5) Crack the Code. Like the famous “hanky code” used by gay and bisexual men in the pre-Stonewall era, covered literature has its own set of private signals. Look for code phrases like “bold eroticism and unflinching honesty” (Pearl Luke’s Burning Ground), “explosive new passion” (Passing for Black), or “shocking” (all the rest). Does the jacket avoid using pronouns to describe lovers? You’ve got a fifty-fifty chance they’re a same-sex couple.

The flap copy on The Night Watch, for instance, describes that book as “a novel of relationships” filled with “sexual adventure.” (“Sexual adventure” is a triple-bonus code word. It’s like the bat signal for bisexual women and lesbians.)

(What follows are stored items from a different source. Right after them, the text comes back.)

/-- The number of records of a table (R195). -/
def TableId.size : TableId → Nat
  | .route => 128 | .channel => 48 | .binding => 27 | .schedule => 32 | .door => 4 | .kneelOffset => 6
  | .profile _ => 17

def TableId.isProfile : TableId → Bool
  | .profile _ => true
  | _ => false

/-- A table other than a profile is never in use; a profile is in use as R39 gives. -/
def State.tableInUse (s : State) : TableId → Bool
  | .profile p => s.profileInUse p
  | _ => false

/-- A profile changed by a function. -/
def changeProfile (p : Fin 4) (g : Profile → Profile) (s : State) : State :=
  s.setRse { s.rse with profiles := vmodify s.rse.profiles p g }

/-- A profile's state set: VALID or INVALID (R38). -/
def setProfileValid (p : Fin 4) (b : Bool) (s : State) : State := changeProfile p (fun q => { q with valid := b }) s

def setPointer (x : Option (TableId × Nat)) (s : State) : State := s.setSvr { s.svr with pointer := x }

/-- TABLE_OPEN (R196). -/
def tableOpen (number index : Nat) (s : State) : Reply :=
  match TableId.ofNumber number with
  | none => refuse .badTable s
  | some t =>
    if s.svr.pointer.isSome then refuse .busy s
    else if t.size ≤ index then refuse .badIndex s
    else if s.tableInUse t then refuse .inUse s
    else
      let s1 := setPointer (some (t, index)) s
      okay (match t with
        | .profile p => setProfileValid p false s1
        | _ => s1)

/-- The outcome of writing one record: refused with a status, or taken with the state after it. -/
abbrev Written := Except Status State

/-- A record that is none is BAD_VALUE; otherwise the write is taken. -/
def takenIf {α : Type} (r : Option α) (g : α → State) : Written :=
  match r with
  | none => .error .badValue
  | some x => .ok (g x)

/-- Door `i` of the door table (R209). -/
def doorNumber (i : Nat) : Option Door := allDoors[i]?

/-- Corner `i` of the kneel offset table (R209). -/
def cornerNumber (i : Nat) : Option Corner := allCorners[i]?

/-- A door entry written, if its door is LOCKED (R106). -/
def writeDoor (d : Door) (p : List Byte) (s : State) : Written :=
  match parseDoor p with
  | none => .error .badValue
  | some c =>
    if (s.door d).state = .locked then .ok (s.setDic { s.dic with table := s.dic.table.set d c }) else .error .badState

/-- A kneel offset written; it sets its corner's target while the level mode is KNEEL (R89). -/
def writeOffset (k : Corner) (v : Int) (s : State) : State :=
  let s1 := s.setRhc { s.rhc with offsets := s.rhc.offsets.set k v }
  if s.rhc.level = .kneel then s1.putCorner k { s1.corner k with target := v } else s1

/-- A schedule entry written; its repeat flag is cleared (R177). -/
def writeSchedule (i : Fin 32) (e : Option SchedEntry) (s : State) : State :=
  setRepeat i false (s.setTxs { s.txs with table := s.txs.table.set i e })

/-- A record index that a table does not have; the pointer is tested before the record (R197). -/
def noRecord : Written := .error .badIndex

/-- A record written under the record rules of its table (R195, R197). -/
def writeRecord (t : TableId) (i : Nat) (p : List Byte) (s : State) : Written :=
  match t with
  | .route => match fin? 128 i with
    | some j => takenIf (parseRoute p) fun e => s.setRoutes (s.routes.set j e)
    | none => noRecord
  | .channel => match fin? 48 i with
    | some c => takenIf (parseChannel c p) fun x => writeChannel c x s
    | none => noRecord
  | .binding => match Sig.ofNum i with
    | some g => takenIf (parseBinding g p) fun b => writeBinding g b s
    | none => noRecord
  | .schedule => match fin? 32 i with
    | some j => takenIf (parseSchedule p) fun e => writeSchedule j e s
    | none => noRecord
  | .door => match doorNumber i with
    | some d => writeDoor d p s
    | none => noRecord
  | .kneelOffset => match cornerNumber i with
    | some k => takenIf (parseOffset p) fun v => writeOffset k v s
    | none => noRecord
  | .profile q => .ok (changeProfile q (fun x => x.write i p) s)

/-- TABLE_WRITE (R197). -/
def tableWrite (p : List Byte) (s : State) : Reply :=
  match s.svr.pointer with
  | none => refuse .notOpen s
  | some (t, i) =>
    if t.size ≤ i then refuse .badIndex s
    else if t.isProfile = false ∧ s.mode = .run then refuse .wrongMode s
    else match writeRecord t i p s with
      | .error st => refuse st s
      | .ok s1 => okay (setPointer (some (t, i + 1)) s1)

/-- The bytes of an entry, none being EMPTY (R209). -/
def entryBytes {α : Type} (g : α → List Byte) (x : Option α) : List Byte :=
  match x with
  | some e => g e
  | none => []

/-- The bytes of record `i` of a table, before they are carried to sixteen (R209). -/
def State.recordBytes (s : State) (t : TableId) (i : Nat) : List Byte :=
  match t with
  | .route => entryBytes RouteEntry.bytes ((s.routes.toList[i]?).join)
  | .channel => entryBytes (fun ch => ch.cfg.bytes) ((s.sgm.channels.toList[i]?).join)
  | .binding => entryBytes BindCfg.bytes ((s.sgm.bindings.toList[i]?).bind (·.cfg))
  | .schedule => entryBytes SchedEntry.bytes ((s.txs.table.toList[i]?).join)
  | .door => entryBytes (fun d => (s.dic.table.get d).bytes) (doorNumber i)
  | .kneelOffset => entryBytes (fun k => i2 (s.rhc.offsets.get k)) (cornerNumber i)
  | .profile q => s.rse.profiles[q].bytes i

/-- TABLE_READ (R197). -/
def tableRead (s : State) : Reply :=
  match s.svr.pointer with
  | none => refuse .notOpen s
  | some (t, i) =>
    if t.size ≤ i then refuse .badIndex s
    else okWith (padTo 16 (s.recordBytes t i)) (setPointer (some (t, i + 1)) s)

/-- TABLE_CLOSE (R40, R198). -/
def tableClose (s : State) : Reply :=
  match s.svr.pointer with
  | none => refuse .notOpen s
  | some (t, _) =>
    let s1 := setPointer none s
    match t with
    | .profile p =>
      match s1.rse.profiles[p].failure with
      | none => okay (setProfileValid p true s1)
      | some r => failed t.number r s1
    | _ => okay s1

/-! ### The commit validation (R194) -/

/-- A channel number names a configured channel that supplies a signal in a role (R194). -/
def Sgm.fills (m : Sgm) (g : Sig) (role : Position) (c : Fin 48) : Bool :=
  match m.channels[c] with
  | some ch => ch.cfg.sig == g && ch.cfg.role == role
  | none => false

/-- The channel of a tapping entry (R194). -/
def RouteAction.tapped : RouteAction → Option (Fin 48)
  | .tap c | .passTap c => some c
  | .pass | .rewrite _ _ | .drop => none

/-- Step 1: the route entry taps a channel that is not configured. -/
def State.badRoute (s : State) (e : Option RouteEntry) : Bool :=
  match e.bind fun x => x.action.tapped with
  | some c => (s.sgm.channels[c]).isNone
  | none => false

/-- Step 2: the binding of a signal fails. -/
def State.badBinding (s : State) (g : Sig) : Bool :=
  match (s.sgm.binding g).cfg with
  | none => false
  | some b => !(s.sgm.fills g .primary b.primary && b.secondary.all (s.sgm.fills g .secondary))

/-- The kinds that step 3 requires, in its order. -/
def requiredKinds : List GenKind := [.rsc, .bac, .vlc1, .vlc2, .vlc3, .dcm]

/-- The first entry of a list that fails a check, with its index. -/
def firstBad {α : Type} (bad : α → Bool) (xs : List α) : Option Nat := xs.findIdx? bad

/-- The table number that stands for the parameters in a failure (R207). -/
def paramTable : Nat := 15

/-- The first failure of the commit validation, as a table number and an index; none if it passes (R194). -/
def State.commitFailure (s : State) : Option (Nat × Nat) :=
  match firstBad s.badRoute s.routes.toList with
  | some i => some (TableId.route.number, i)
  | none =>
  match firstBad s.badBinding Sig.all with
  | some i => some (TableId.binding.number, i)
  | none =>
  match firstBad (fun k => (s.entryOf k).isNone) requiredKinds with
  | some i => some (TableId.schedule.number, i)
  | none =>
    if Config.traceDepth < s.parN .lag / s.parN .spacing + 2 then some (paramTable, ParamId.lag.row.number)
    else if s.rse.profiles[s.rse.active].valid = false then some ((TableId.profile s.rse.active).number, 0)
    else if s.par .airHigh ≤ s.par .airLow then some (paramTable, ParamId.airHigh.row.number)
    else if s.par .wakeBand ≤ s.par .deadband then some (paramTable, ParamId.wakeBand.row.number)
    else if svcIdOf (s.par .svcReqId) = svcIdOf (s.par .svcRspId) then some (paramTable, ParamId.svcRspId.row.number)
    else none

/-! ### Operating modes (R191 to R193) -/

/-- The written service identifiers become those in effect (R191). -/
def applySvcIds (s : State) : State :=
  s.setSvr { s.svr with reqId := svcIdOf (s.par .svcReqId), rspId := svcIdOf (s.par .svcRspId) }

/-- A change of operating mode with its reports to the steering engine, the brake unit and the combiner (R191, R192). -/
def changeMode (m : Mode) (s : State) : State :=
  let s1 := (if s.mode = .config then applySvcIds s else s).setMode m
  let out := m != .run
  let s2 := blockEvent (request .mode out) (evaluateInput (setHold .mode out s1))
  (reportSource .mode out s2).countSvr fun k => { k with modeChanges := bump k.modeChanges }

def setCommit (r : CommitResult) (s : State) : State := s.setSvr { s.svr with lastCommit := r }

/-- A change of mode out of CONFIG or to RUN: the commit validation is run, and the mode changes if it passes (R193). -/
def commitMode (m : Mode) (s : State) : Reply :=
  match s.commitFailure with
  | some (t, i) =>
    failed t i ((setCommit (.checkFailed t i) s).countSvr fun k => { k with commitFailures := bump k.commitFailures })
  | none => okay (changeMode m (setCommit .ok s))

/-- MODE_REQUEST of RUN or SERVICE (R193). -/
def modeTo (m : Mode) (s : State) : Reply :=
  if s.mode = m then okay s
  else if s.svr.pointer.isSome then refuse .busy s
  else if s.mode = .run then
    if s.standstill && s.bdu.stopBrake == .applied then okay (changeMode m s) else refuse .notStandstill s
  else commitMode m s

/-- MODE_REQUEST (R193). -/
def modeRequest (x : Nat) (s : State) : Reply :=
  if x = 1 then modeTo .run s else if x = 2 then modeTo .service s else refuse .badValue s

/-! ### Profile selection (R46, R48) -/

/-- The start of a crossfade: the target clamped to the narrowed window (R46, R48). -/
def startCrossfade (p : Fin 4) (step : Nat) (s : State) : State :=
  clampTarget (s.setRse { s.rse with xfade := ⟨some p, 0, step⟩ })

/-- PROFILE_SELECT (R48). -/
def profileSelect (profile step : Nat) (s : State) : Reply :=
  if s.mode ≠ .run then refuse .wrongMode s
  else match fin? 4 profile with
    | none => refuse .badValue s
    | some p =>
      if step = 0 then refuse .badValue s
      else if s.rse.xfade.target.isSome then refuse .busy s
      else if p = s.rse.active then okay s
      else if s.rse.profiles[p].valid = false then refuse .badState s
      else okay (startCrossfade p step s)

/-! ### Fault clears and the management inhibit (R52, R100, R151) -/

/-- FAULT_CLEAR(RSE) (R52). -/
def faultClearRse (s : State) : Reply :=
  if s.rse.fault = false then okay s
  else if s.standstill = false then refuse .notStandstill s
  else if s.axleCentred = false then refuse .badState s
  else okay (clearSteerFault s)

/-- FAULT_CLEAR(RHC) (R100). -/
def faultClearRhc (s : State) : Reply := okay (clearKneelFault s)

/-- INHIBIT_SET and INHIBIT_CLEAR (R151). -/
def setInhibit (b : Bool) (s : State) : Reply := okay (reportSource .mgmt b s)

/-! ### The warm restart (R204) -/

/-- The signal monitor, the steering engine, the scheduler, a port and the responder with their WARM values (R25, R57, R174,
R188, R206). -/
def Rse.warm (x : Rse) : Rse := { Rse.cold with issued := x.issued, profiles := x.profiles }

def Txs.warm (x : Txs) : Txs := { Txs.cold with table := x.table }

def Port.warm (x : Port) : Port := { Port.cold with tx := x.tx.map fun t => { t with detached := true } }

def Svr.warm (x : Svr) : Svr := { x with response := none, pointer := none }

/-- The active time of each ACTIVE source brought up to date at clock `now` (R153, R155). -/
def State.broughtUp (s : State) : Vector SourceCtr 12 :=
  ⟨⟨allSources.map fun k =>
      let c := s.ctr.tic.sources[k.idx]
      if (s.source k).active then { c with activeTime := bump32By c.activeTime (s.now - (s.source k).since) } else c⟩,
    by simp [allSources]⟩

/-- The frames emptied from a receive queue counted as DROPPED (R174). -/
def dropReceived (p : PortId) (s : State) : State :=
  s.countPort p fun k => { k with dropped := bump32By k.dropped (s.port p).receive.length }

/-- What a warm restart counts: the frames dropped from the receive queues, the expectations removed, the active times, and a
change of mode (R142, R155, R174, R192; notes/assumptions/17.md). -/
def countRestart (s : State) : State :=
  let s1 := dropReceived .chassis (dropReceived .cab s)
  let s2 := s1.countCft fun k => { k with resetRemovals := bumpBy k.resetRemovals s.cft.length }
  let s3 := s2.countTic fun k => { k with sources := s.broughtUp }
  if s.mode = .run then s3.countSvr fun k => { k with modeChanges := bump k.modeChanges } else s3

/-- Every block takes its WARM values; its tables, its parameters and its counters stand (R204). -/
def warmValues (s : State) : State :=
  { s with
    mode := .service
    sgm := s.sgm.reinit
    rse := s.rse.warm
    bdu := .start s.statics
    rhc := .start s.rhc.offsets
    dic := .start s.dic.table
    cft := []
    tic := .start s.now
    ports := ⟨s.ports.cab.warm, s.ports.chassis.warm⟩
    urgent := []
    txs := s.txs.warm
    svr := s.svr.warm
    lines := ⟨false, false⟩ }

/-- A warm restart (R204): the signal monitor is reinitialised and the quality event of each signal that this makes LOST is delivered
to its readers (R25); then every block takes its WARM values, its counters kept but for what the rules count at the restart
(notes/assumptions/17.md). -/
def warmRestart (s : State) : State := warmValues ((unitResetSgm s).setCtr (countRestart s).ctr)

/-- RESTART (R204). -/
def restartRequest (s : State) : Reply :=
  if s.mode = .config then refuse .wrongMode s
  else if s.standstill = false then refuse .notStandstill s
  else okay (warmRestart s)

/-! ### Unit resets (R58, R205) -/

/-- A crossfade in progress completed by UNIT_RESET(RSE) (R49, R58). -/
def completeCrossfade (s : State) : State :=
  match s.rse.xfade.target with
  | none => s
  | some t =>
    (s.setRse { s.rse with active := t, xfade := { s.rse.xfade with target := none, alpha := 0 } }).countRse fun k =>
      { k with crossfades := bump k.crossfades }

/-- UNIT_RESET(RSE) (R58). -/
def unitResetRse (s : State) : State :=
  let s1 := clearSteerFault (completeCrossfade (clearTrace s))
  s1.setRse { s1.rse with target := 0 }

/-- UNIT_RESET of a unit (R205). -/
def unitReset (unit : Nat) (s : State) : Reply :=
  let reset : Option (State → State) :=
    if unit = 0 then some unitResetSgm
    else if unit = 1 then some unitResetRse
    else if unit = 3 then some (blockEvent unitResetRhc)
    else if unit = 8 then some unitResetTxs
    else none
  match reset with
  | none => refuse .badValue s
  | some g => if s.mode = .service then okay (g s) else refuse .wrongMode s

6) Keep Your Eyes on the Prize. You can’t tell from the flap copy of Nalo Hopkinson’s The Salt Roads that its main characters include two slave women in love on an 18th-century Haitian plantation and a bisexual black courtesan in 19th-century Paris. Hopkinson’s previous works (with the exception of one very sexy short story) are pretty straight. But when a book wins the Gaylactic Spectrum Award for Best Novel, it’s a big fat clue.

The Lamdba Literary Award is the best-known queer literary prize, but the Stonewall Book Award, the Golden Crown Award and the Gaylactic Spectrum Award (for the best LGBT representation in sci-fi, fantasy or horror) also bring queer books to wider attention. The James Tiptree, Jr. Award (for the best work of speculative fiction that expands or explores ideas of gender) often goes to books with lesbian (Ammonite), bisexual (Daughters of the North) or transgender (China Mountain Zhang) protagonists and significant queer content.

Note that if the prize is too obviously queer (as with Hopkinson’s), the book’s cover and other marketing may not mention it. Daughters of the North’s cover mentions the mainstream John Rhys Llewellyn Prize, but not the Tiptree. It’s more reliable to check the prize websites directly for both winners and runners-up.

Tiptree Award winners

7) Analyze the Author. The skills we use to find allies in daily life also work on authors. Does the author description refer openly to a same-sex partner? Does the book’s dedication seem Sapphic? Or do the author’s previous works include titles like Passions Between Women and the Mammoth Book of Lesbian Short Stories? Hmm …

8) Look for all-female settings. While in real life, lesbians and bisexual women are everywhere, on the shelves they tend to congregate in brothels, prisons, convents, boarding schools and women’s colleges. The nameless narrator of Daughters of the North joins a rural feminist co-op; The Painter From Shanghai’s Pan Yuliang has an affair with a fellow prostitute; Gail Tsukiyama’s Women of the Silk includes a relationship between two women in an all-female silk factory.

9) Crack the Spine. When all else fails, open the book and see what you find, and whether it’s enough to make you want to keep reading.